• [PROBLEM REQUIREMENTS] Give the count of lines below that include the word "length", and say nothing else.

*** Opening of DATASET RECORDS ***

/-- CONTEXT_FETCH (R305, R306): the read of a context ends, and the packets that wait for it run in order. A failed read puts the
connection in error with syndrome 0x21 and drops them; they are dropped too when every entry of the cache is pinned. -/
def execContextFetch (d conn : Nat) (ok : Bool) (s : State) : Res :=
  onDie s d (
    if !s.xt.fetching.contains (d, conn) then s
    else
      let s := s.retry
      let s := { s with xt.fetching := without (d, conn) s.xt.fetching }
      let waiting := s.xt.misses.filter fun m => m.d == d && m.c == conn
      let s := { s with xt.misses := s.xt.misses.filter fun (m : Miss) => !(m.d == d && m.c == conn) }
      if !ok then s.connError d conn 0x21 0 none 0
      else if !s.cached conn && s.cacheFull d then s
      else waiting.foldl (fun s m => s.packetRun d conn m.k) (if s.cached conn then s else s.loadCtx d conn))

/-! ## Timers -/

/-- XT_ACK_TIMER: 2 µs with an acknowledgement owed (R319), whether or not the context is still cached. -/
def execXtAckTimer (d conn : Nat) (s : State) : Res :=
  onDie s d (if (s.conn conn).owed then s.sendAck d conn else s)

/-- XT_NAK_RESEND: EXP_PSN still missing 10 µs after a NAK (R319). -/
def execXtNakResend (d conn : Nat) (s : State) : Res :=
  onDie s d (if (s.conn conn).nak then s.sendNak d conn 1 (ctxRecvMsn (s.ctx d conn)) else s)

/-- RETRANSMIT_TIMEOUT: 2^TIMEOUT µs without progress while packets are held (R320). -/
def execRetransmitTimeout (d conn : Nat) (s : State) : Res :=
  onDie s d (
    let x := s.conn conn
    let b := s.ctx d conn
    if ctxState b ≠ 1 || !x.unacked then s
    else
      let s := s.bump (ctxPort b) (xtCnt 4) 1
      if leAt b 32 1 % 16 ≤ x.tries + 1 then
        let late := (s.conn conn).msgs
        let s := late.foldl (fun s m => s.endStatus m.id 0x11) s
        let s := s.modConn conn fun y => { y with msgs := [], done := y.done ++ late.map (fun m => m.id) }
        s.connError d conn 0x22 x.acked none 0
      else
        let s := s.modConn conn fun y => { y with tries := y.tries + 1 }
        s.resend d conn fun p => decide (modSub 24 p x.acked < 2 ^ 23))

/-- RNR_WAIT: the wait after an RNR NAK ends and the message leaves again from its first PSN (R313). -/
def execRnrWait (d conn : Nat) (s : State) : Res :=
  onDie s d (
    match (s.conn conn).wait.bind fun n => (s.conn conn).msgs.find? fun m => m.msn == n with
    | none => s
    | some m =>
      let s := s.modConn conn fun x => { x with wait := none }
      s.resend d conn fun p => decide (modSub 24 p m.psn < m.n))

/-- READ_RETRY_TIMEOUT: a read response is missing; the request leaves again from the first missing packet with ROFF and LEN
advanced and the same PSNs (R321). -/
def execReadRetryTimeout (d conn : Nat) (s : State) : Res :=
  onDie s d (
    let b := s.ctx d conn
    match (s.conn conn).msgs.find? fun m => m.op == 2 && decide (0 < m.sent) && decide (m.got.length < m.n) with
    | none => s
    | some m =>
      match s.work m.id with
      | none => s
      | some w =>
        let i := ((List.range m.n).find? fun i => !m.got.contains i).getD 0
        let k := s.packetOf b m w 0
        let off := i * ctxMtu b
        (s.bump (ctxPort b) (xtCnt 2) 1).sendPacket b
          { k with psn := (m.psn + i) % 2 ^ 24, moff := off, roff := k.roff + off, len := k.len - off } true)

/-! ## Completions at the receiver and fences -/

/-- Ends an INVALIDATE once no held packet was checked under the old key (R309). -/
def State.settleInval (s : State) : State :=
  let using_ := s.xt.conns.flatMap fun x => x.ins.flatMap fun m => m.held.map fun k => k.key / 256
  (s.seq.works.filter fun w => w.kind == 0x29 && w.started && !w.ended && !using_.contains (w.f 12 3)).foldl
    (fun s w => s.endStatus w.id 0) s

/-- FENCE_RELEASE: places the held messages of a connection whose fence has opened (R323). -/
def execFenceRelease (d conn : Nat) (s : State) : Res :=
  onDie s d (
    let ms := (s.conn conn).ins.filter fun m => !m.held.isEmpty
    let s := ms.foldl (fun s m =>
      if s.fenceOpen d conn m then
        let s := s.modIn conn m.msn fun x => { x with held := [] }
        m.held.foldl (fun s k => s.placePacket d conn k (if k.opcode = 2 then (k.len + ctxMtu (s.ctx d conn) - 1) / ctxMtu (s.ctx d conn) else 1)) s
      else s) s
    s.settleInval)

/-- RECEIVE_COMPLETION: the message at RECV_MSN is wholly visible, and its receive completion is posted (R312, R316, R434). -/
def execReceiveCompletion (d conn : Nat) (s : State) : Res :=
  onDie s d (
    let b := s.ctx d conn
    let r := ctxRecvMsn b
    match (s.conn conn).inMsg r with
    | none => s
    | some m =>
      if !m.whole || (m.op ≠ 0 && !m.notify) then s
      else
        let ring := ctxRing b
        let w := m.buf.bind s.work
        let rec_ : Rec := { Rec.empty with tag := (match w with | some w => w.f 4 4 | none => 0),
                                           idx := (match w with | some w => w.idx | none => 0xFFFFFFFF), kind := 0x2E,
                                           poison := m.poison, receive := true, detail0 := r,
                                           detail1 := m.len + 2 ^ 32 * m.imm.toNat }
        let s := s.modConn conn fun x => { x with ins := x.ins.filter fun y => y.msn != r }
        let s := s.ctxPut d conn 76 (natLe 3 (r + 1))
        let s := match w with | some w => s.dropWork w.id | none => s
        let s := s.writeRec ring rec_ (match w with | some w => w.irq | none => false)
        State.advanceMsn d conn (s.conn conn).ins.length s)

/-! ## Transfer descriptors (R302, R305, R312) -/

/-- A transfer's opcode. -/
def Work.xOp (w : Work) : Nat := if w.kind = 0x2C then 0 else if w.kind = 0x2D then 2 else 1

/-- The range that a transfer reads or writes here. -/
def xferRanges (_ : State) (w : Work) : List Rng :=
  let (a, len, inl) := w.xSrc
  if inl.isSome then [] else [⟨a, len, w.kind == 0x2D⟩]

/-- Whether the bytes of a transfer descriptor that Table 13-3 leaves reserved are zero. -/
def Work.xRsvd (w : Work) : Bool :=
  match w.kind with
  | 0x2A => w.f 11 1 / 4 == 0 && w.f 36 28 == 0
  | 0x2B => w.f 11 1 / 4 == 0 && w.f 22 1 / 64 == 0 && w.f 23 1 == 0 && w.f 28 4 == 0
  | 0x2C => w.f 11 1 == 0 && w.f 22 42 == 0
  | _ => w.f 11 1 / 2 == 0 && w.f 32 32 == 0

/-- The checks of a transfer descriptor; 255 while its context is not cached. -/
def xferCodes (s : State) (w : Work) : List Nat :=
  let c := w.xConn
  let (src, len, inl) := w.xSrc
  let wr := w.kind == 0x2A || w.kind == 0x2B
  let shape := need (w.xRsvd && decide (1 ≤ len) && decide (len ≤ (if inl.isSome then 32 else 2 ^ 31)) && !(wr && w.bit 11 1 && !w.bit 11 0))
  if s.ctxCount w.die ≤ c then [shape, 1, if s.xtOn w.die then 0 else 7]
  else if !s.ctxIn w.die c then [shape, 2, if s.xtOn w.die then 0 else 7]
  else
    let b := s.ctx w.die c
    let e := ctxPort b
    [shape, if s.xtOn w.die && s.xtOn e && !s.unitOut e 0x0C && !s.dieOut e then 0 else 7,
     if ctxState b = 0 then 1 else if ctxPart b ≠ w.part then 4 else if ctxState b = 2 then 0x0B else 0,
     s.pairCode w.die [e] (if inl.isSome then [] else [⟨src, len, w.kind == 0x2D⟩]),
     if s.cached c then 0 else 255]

*** Close of DATASET RECORDS ***

• [RESPONSE BELOW] 2